## Supplied data

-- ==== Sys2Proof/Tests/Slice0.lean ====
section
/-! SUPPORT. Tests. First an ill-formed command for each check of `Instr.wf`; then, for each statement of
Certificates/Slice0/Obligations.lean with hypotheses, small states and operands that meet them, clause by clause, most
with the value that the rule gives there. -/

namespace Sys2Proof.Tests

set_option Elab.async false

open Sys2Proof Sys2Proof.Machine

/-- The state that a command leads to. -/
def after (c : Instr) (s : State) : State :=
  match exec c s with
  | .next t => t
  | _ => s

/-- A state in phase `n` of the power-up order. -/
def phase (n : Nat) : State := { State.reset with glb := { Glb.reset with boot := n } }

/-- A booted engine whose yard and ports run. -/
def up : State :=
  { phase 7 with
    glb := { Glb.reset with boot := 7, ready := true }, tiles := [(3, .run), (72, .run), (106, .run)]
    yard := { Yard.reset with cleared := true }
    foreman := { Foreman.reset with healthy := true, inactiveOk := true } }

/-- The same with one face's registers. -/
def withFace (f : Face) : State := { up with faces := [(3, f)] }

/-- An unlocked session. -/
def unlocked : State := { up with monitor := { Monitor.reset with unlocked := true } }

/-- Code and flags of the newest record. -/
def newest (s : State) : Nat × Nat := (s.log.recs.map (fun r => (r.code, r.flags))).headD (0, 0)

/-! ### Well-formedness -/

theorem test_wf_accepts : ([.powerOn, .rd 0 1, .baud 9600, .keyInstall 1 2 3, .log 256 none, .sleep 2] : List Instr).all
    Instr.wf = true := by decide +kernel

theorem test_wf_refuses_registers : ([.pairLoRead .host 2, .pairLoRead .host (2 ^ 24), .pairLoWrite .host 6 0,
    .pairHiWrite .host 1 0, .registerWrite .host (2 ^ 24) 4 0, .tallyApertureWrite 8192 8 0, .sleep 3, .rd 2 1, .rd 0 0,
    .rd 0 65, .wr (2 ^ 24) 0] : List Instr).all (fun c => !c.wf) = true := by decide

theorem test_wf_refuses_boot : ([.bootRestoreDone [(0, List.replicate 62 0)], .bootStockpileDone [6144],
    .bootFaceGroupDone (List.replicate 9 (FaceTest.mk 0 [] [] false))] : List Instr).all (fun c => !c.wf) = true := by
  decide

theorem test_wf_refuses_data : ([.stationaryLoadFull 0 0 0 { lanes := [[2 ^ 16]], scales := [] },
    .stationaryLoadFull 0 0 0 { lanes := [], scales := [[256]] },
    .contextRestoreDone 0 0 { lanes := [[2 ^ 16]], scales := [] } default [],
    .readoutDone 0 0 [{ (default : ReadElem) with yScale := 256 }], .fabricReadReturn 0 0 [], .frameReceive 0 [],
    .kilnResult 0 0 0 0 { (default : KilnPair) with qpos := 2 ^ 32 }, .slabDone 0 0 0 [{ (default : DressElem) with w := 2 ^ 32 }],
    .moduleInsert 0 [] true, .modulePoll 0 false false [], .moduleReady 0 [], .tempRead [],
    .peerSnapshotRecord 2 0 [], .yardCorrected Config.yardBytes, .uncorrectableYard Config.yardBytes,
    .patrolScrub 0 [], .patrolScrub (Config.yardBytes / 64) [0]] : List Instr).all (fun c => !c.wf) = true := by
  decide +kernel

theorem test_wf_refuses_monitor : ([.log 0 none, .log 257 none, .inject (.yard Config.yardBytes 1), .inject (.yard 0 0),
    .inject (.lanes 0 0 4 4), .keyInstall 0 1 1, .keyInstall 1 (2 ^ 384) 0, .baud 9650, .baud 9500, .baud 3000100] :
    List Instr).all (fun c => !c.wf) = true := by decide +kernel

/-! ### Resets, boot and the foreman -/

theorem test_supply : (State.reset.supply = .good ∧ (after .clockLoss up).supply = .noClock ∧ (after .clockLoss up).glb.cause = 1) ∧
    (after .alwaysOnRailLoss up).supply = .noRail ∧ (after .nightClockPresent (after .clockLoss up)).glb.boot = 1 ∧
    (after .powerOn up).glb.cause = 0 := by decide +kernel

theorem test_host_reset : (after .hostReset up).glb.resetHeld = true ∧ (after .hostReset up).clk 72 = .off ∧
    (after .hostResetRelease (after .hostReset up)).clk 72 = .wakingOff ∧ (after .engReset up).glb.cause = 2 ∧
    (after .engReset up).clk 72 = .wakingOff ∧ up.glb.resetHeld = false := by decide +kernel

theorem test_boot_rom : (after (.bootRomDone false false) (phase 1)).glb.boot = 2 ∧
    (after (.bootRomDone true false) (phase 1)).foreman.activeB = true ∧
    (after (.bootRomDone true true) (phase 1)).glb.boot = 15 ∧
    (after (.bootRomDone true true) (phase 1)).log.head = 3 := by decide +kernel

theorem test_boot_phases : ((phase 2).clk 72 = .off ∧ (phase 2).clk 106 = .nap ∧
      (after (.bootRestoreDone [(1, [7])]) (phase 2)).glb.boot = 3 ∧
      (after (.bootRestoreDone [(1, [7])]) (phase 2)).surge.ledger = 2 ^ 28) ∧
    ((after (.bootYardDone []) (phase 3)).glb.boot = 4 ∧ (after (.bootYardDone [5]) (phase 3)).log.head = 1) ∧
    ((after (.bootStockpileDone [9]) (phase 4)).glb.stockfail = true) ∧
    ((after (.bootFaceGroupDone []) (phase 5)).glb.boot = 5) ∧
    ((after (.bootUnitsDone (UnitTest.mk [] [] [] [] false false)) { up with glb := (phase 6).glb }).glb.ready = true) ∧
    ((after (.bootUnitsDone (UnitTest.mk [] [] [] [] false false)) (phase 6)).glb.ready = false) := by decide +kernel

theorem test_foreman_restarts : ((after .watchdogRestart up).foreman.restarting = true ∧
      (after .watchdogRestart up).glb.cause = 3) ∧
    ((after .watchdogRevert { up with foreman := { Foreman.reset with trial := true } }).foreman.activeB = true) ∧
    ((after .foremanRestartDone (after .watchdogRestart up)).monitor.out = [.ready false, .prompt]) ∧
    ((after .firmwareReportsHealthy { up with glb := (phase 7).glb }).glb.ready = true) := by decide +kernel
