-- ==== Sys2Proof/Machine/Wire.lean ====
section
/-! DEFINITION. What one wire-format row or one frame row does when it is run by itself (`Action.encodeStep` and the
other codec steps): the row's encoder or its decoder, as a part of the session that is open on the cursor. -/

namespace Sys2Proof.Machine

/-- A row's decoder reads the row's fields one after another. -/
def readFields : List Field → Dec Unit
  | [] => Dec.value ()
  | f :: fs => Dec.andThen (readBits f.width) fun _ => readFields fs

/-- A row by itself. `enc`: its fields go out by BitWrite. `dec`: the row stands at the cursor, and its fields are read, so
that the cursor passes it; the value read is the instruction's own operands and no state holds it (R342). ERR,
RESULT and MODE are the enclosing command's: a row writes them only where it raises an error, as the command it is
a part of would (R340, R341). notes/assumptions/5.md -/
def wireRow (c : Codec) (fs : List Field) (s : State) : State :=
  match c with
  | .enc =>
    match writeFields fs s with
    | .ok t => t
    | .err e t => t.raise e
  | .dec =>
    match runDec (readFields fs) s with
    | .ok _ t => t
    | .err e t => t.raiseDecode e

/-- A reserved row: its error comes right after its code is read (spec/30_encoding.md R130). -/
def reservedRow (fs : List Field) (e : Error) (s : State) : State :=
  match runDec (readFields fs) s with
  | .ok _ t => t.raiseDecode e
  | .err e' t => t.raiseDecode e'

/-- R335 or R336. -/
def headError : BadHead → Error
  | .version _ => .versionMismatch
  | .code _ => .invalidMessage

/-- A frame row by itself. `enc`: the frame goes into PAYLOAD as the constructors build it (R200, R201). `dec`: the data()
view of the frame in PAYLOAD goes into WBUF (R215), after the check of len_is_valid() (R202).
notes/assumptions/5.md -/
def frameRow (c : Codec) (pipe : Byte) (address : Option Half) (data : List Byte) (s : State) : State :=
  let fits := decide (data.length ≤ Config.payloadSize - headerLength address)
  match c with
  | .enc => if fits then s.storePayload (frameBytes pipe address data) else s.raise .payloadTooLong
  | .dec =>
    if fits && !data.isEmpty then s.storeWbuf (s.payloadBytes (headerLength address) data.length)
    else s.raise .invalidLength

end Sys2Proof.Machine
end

## What needs to be done
From the records above, transcribe without alteration every line from the one with "(default : KilnPair)" to the one with "((after (.bootYardDone [])", inclusive.

## Response
    .kilnResult 0 0 0 0 { (default : KilnPair) with qpos := 2 ^ 32 }, .slabDone 0 0 0 [{ (default : DressElem) with w := 2 ^ 32 }],
    .moduleInsert 0 [] true, .modulePoll 0 false false [], .moduleReady 0 [], .tempRead [],
    .peerSnapshotRecord 2 0 [], .yardCorrected Config.yardBytes, .uncorrectableYard Config.yardBytes,
    .patrolScrub 0 [], .patrolScrub (Config.yardBytes / 64) [0]] : List Instr).all (fun c => !c.wf) = true := by
  decide +kernel

theorem test_wf_refuses_monitor : ([.log 0 none, .log 257 none, .inject (.yard Config.yardBytes 1), .inject (.yard 0 0),
    .inject (.lanes 0 0 4 4), .keyInstall 0 1 1, .keyInstall 1 (2 ^ 384) 0, .baud 9650, .baud 9500, .baud 3000100] :
    List Instr).all (fun c => !c.wf) = true := by decide +kernel

/-! ### Resets, boot and the foreman -/

theorem test_supply : (State.reset.supply = .good ∧ (after .clockLoss up).supply = .noClock ∧ (after .clockLoss up).glb.cause = 1) ∧
    (after .alwaysOnRailLoss up).supply = .noRail ∧ (after .nightClockPresent (after .clockLoss up)).glb.boot = 1 ∧
    (after .powerOn up).glb.cause = 0 := by decide +kernel

theorem test_host_reset : (after .hostReset up).glb.resetHeld = true ∧ (after .hostReset up).clk 72 = .off ∧
    (after .hostResetRelease (after .hostReset up)).clk 72 = .wakingOff ∧ (after .engReset up).glb.cause = 2 ∧
    (after .engReset up).clk 72 = .wakingOff ∧ up.glb.resetHeld = false := by decide +kernel

theorem test_boot_rom : (after (.bootRomDone false false) (phase 1)).glb.boot = 2 ∧
    (after (.bootRomDone true false) (phase 1)).foreman.activeB = true ∧
    (after (.bootRomDone true true) (phase 1)).glb.boot = 15 ∧
    (after (.bootRomDone true true) (phase 1)).log.head = 3 := by decide +kernel

theorem test_boot_phases : ((phase 2).clk 72 = .off ∧ (phase 2).clk 106 = .nap ∧
      (after (.bootRestoreDone [(1, [7])]) (phase 2)).glb.boot = 3 ∧
      (after (.bootRestoreDone [(1, [7])]) (phase 2)).surge.ledger = 2 ^ 28) ∧
    ((after (.bootYardDone []) (phase 3)).glb.boot = 4 ∧ (after (.bootYardDone [5]) (phase 3)).log.head = 1) ∧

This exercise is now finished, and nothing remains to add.